PROBLEM TO SOLVE
For the listing that follows, give again exactly the lines from the one with "match s.checkRun c.core c.asid c.part c.clr ((c.src" to the one with "def State.writeInbox (s", including both.

===== DATA EXTRACT

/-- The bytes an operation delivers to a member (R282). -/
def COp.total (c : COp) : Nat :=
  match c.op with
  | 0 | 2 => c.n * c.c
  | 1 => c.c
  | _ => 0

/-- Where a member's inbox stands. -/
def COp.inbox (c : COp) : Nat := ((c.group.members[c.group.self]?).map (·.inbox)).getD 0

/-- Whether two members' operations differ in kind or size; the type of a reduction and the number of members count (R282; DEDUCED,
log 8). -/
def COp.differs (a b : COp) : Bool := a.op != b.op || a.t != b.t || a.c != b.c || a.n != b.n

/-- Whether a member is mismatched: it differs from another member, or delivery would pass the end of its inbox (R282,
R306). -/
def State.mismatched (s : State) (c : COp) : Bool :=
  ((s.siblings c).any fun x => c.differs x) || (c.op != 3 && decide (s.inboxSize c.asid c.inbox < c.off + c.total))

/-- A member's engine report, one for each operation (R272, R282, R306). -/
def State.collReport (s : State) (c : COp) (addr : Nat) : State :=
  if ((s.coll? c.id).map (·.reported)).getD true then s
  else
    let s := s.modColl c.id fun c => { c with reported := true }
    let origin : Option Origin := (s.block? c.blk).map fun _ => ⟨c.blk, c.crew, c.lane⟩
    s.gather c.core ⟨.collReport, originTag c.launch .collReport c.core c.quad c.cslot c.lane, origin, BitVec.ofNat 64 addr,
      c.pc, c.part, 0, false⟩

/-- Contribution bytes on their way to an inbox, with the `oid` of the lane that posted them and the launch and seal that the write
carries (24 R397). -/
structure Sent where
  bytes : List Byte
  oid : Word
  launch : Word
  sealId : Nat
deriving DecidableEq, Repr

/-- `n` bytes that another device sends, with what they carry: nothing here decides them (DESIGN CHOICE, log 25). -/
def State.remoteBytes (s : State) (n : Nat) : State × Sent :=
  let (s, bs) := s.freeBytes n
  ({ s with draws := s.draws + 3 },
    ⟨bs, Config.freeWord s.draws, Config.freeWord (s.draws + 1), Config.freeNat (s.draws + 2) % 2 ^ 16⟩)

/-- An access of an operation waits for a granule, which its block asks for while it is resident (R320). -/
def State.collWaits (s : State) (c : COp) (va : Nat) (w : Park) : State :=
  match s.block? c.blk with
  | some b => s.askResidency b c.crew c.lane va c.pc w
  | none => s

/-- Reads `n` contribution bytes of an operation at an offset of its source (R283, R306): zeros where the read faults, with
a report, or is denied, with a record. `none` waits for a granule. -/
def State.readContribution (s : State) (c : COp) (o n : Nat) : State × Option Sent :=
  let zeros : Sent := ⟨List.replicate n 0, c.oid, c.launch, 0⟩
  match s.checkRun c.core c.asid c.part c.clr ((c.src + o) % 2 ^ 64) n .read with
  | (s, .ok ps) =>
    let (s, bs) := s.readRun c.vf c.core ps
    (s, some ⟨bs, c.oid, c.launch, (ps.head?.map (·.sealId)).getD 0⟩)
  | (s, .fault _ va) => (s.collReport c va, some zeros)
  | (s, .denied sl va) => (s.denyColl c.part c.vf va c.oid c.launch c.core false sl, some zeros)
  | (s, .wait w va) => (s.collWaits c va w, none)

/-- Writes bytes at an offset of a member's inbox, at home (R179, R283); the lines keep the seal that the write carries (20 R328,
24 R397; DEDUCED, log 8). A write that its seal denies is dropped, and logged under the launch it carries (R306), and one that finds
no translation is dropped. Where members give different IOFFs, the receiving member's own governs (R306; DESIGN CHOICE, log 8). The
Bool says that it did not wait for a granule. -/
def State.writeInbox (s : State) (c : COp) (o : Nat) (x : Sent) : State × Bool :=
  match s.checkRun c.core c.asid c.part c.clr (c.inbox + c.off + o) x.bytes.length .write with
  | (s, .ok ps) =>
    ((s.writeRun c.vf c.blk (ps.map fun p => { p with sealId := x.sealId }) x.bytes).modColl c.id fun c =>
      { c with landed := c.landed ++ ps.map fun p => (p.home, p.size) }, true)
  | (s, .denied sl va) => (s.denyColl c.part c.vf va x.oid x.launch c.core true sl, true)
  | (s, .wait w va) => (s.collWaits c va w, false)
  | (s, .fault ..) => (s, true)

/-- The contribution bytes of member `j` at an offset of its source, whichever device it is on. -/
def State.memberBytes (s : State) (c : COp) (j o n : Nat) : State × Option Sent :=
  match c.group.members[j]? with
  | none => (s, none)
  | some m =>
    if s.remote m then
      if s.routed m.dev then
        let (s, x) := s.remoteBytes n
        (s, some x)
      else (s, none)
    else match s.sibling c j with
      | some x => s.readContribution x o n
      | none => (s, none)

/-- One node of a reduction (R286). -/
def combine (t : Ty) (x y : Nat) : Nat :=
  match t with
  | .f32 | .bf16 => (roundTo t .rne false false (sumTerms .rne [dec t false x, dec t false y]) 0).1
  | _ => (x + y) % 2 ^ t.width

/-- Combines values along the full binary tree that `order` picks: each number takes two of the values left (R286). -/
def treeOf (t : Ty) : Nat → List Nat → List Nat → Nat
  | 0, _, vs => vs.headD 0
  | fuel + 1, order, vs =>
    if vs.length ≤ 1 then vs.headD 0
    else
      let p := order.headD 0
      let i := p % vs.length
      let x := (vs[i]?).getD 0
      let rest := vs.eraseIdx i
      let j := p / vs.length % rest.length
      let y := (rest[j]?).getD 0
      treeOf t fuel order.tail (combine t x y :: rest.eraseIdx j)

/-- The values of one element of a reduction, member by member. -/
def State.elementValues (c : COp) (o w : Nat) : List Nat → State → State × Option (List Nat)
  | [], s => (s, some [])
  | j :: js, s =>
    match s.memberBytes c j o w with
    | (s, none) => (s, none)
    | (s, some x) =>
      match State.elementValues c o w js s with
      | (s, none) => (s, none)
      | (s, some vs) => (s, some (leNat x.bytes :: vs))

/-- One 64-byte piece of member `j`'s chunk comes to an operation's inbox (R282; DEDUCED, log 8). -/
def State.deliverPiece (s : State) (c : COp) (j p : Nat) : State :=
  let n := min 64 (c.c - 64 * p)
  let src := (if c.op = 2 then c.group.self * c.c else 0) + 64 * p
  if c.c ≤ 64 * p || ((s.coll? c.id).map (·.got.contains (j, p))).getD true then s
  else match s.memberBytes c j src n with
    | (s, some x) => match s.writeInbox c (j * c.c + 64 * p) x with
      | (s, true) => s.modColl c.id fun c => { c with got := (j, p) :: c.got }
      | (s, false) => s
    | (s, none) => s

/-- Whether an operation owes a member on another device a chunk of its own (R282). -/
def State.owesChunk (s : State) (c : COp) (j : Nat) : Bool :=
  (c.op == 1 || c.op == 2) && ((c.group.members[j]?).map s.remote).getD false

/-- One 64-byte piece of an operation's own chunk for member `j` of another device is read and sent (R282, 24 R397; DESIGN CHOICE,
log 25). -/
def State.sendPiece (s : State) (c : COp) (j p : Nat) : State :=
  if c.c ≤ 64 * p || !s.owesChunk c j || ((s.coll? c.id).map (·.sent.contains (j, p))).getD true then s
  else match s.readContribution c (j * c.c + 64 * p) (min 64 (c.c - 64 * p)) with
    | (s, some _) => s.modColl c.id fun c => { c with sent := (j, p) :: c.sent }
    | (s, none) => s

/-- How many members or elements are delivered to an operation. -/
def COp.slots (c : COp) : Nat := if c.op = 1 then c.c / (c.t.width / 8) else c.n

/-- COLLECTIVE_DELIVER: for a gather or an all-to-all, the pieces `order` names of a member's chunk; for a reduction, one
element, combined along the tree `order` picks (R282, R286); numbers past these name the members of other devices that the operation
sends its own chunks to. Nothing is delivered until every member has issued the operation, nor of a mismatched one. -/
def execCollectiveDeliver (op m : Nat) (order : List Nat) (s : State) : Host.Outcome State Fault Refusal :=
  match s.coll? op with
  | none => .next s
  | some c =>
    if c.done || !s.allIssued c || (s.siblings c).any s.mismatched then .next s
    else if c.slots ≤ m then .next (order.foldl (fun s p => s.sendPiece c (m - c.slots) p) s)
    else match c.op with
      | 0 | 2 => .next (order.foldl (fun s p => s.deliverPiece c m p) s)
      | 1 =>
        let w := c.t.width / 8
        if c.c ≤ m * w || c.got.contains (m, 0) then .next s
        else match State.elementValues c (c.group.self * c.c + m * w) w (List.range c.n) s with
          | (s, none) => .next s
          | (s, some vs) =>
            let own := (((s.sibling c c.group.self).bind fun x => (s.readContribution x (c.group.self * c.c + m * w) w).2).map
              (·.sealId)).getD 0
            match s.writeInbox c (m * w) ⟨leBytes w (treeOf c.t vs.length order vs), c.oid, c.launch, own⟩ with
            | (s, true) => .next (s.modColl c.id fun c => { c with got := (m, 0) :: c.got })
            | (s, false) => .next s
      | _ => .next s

==========
===== DATA EXTRACT

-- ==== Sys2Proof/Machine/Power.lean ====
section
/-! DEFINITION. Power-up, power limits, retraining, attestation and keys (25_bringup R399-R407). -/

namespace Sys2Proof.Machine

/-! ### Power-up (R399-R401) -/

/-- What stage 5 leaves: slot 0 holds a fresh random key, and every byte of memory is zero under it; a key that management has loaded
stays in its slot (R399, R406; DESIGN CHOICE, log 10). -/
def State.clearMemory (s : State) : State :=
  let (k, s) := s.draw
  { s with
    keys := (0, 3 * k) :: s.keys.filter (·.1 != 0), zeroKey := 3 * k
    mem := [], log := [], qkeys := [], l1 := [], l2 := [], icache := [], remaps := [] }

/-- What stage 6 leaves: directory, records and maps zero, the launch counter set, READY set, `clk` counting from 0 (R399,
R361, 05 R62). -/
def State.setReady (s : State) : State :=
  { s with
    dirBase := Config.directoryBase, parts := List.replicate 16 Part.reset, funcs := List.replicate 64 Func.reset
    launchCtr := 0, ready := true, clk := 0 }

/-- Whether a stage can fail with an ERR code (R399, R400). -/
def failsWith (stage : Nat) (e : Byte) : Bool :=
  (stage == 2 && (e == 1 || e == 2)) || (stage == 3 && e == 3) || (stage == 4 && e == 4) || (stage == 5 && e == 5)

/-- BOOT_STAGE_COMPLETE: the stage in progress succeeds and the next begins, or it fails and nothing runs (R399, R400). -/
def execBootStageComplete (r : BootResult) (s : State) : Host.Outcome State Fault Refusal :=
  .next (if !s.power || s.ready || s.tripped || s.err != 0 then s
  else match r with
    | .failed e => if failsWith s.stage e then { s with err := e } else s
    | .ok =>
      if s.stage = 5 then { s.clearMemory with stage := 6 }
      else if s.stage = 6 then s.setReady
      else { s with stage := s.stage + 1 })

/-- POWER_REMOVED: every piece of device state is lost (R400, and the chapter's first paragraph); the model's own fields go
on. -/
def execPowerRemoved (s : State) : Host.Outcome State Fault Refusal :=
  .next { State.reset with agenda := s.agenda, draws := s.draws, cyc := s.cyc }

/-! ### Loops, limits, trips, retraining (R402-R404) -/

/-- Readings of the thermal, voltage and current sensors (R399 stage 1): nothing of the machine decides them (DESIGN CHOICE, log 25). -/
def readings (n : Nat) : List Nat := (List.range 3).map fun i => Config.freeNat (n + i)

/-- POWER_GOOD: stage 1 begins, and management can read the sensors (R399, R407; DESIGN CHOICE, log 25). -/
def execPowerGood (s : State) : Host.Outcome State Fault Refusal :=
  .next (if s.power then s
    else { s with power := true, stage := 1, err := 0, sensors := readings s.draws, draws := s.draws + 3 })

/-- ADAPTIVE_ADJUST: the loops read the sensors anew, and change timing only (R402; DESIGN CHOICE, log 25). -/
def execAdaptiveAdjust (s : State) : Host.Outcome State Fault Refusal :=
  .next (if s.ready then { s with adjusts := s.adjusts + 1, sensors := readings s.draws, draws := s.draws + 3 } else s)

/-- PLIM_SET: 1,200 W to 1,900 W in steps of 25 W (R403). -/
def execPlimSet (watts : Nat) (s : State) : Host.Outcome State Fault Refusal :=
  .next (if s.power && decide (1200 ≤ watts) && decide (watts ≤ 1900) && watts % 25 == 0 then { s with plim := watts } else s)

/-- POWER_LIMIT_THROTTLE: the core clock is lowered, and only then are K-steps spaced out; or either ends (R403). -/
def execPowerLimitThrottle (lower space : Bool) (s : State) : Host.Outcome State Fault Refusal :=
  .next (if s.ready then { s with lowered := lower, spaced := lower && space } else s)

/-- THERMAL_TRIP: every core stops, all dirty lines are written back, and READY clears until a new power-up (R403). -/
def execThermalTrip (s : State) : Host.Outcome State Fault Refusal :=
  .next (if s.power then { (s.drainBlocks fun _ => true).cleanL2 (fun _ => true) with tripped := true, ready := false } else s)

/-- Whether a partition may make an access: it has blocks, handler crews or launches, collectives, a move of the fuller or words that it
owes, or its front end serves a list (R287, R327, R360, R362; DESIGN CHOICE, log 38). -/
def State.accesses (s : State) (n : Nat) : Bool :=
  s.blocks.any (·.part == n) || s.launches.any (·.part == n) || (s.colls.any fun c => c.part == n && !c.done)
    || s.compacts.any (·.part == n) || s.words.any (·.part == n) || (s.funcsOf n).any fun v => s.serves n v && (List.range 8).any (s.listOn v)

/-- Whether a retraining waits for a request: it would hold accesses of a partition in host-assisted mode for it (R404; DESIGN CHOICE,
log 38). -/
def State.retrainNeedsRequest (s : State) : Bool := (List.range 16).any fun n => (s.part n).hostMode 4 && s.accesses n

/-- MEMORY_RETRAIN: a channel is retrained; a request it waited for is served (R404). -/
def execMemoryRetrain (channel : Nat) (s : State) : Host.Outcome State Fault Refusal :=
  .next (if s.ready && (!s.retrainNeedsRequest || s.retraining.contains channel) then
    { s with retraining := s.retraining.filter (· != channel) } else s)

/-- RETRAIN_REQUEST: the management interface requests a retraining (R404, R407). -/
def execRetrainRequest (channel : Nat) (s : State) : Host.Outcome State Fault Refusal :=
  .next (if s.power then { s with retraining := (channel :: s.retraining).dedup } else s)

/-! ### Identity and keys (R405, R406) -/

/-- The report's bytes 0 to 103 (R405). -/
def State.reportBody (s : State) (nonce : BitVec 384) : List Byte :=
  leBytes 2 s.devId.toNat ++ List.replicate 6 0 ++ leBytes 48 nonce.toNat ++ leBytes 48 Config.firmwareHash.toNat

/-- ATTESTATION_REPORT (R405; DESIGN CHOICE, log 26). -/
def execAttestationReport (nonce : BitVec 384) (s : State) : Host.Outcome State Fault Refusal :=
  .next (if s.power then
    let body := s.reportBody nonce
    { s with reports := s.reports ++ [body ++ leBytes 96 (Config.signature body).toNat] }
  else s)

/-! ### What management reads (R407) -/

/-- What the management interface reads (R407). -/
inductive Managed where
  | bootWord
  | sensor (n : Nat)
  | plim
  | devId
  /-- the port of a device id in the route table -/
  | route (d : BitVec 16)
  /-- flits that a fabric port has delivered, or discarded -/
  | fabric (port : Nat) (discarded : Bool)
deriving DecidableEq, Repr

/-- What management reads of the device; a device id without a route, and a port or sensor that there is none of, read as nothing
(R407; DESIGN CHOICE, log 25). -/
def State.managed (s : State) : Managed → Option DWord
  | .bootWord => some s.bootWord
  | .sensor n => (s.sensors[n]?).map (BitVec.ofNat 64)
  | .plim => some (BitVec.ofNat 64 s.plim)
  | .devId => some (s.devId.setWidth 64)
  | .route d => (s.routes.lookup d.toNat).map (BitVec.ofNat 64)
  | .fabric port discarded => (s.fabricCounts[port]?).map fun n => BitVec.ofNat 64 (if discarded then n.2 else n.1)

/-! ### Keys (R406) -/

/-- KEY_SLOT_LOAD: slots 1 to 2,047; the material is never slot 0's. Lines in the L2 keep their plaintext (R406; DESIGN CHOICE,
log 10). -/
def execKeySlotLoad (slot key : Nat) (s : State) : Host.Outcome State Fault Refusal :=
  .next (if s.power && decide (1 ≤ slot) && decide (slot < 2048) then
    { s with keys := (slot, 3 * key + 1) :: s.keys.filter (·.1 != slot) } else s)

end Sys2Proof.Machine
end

==========
===== DATA EXTRACT

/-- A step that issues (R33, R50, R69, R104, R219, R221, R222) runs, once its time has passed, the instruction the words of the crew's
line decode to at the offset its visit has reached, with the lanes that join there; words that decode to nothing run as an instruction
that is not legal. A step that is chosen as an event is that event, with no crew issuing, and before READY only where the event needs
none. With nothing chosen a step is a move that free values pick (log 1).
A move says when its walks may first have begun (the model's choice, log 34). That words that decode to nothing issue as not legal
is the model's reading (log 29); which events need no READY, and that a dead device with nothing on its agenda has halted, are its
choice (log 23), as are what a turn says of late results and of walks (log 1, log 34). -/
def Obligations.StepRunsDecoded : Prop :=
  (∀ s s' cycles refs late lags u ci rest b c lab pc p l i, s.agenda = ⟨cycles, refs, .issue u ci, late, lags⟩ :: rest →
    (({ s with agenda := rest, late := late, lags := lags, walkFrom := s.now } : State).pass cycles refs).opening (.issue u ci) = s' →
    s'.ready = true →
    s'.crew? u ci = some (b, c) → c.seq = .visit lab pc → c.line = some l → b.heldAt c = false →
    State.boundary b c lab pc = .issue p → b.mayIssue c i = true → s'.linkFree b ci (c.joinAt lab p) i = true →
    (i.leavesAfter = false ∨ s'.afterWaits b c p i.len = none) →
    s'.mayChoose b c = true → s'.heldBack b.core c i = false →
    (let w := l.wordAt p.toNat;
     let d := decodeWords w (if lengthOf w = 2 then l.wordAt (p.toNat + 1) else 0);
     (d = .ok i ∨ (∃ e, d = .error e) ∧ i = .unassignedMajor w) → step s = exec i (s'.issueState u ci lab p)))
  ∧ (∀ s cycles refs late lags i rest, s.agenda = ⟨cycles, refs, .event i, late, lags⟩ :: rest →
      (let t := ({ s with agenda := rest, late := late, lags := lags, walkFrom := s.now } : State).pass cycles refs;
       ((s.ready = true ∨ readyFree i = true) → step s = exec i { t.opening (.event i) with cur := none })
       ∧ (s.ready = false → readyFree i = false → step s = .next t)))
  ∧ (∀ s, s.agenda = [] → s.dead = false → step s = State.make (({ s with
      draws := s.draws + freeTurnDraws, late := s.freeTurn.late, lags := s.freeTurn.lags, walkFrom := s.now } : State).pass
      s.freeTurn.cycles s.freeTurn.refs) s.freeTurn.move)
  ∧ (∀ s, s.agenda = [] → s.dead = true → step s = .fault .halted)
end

==========

EXERCISE RESULT
  match s.checkRun c.core c.asid c.part c.clr ((c.src + o) % 2 ^ 64) n .read with
  | (s, .ok ps) =>
    let (s, bs) := s.readRun c.vf c.core ps
    (s, some ⟨bs, c.oid, c.launch, (ps.head?.map (·.sealId)).getD 0⟩)
  | (s, .fault _ va) => (s.collReport c va, some zeros)
  | (s, .denied sl va) => (s.denyColl c.part c.vf va c.oid c.launch c.core false sl, some zeros)
  | (s, .wait w va) => (s.collWaits c va w, none)

/-- Writes bytes at an offset of a member's inbox, at home (R179, R283); the lines keep the seal that the write carries (20 R328,
24 R397; DEDUCED, log 8). A write that its seal denies is dropped, and logged under the launch it carries (R306), and one that finds
no translation is dropped. Where members give different IOFFs, the receiving member's own governs (R306; DESIGN CHOICE, log 8). The
Bool says that it did not wait for a granule. -/
def State.writeInbox (s : State) (c : COp) (o : Nat) (x : Sent) : State × Bool :=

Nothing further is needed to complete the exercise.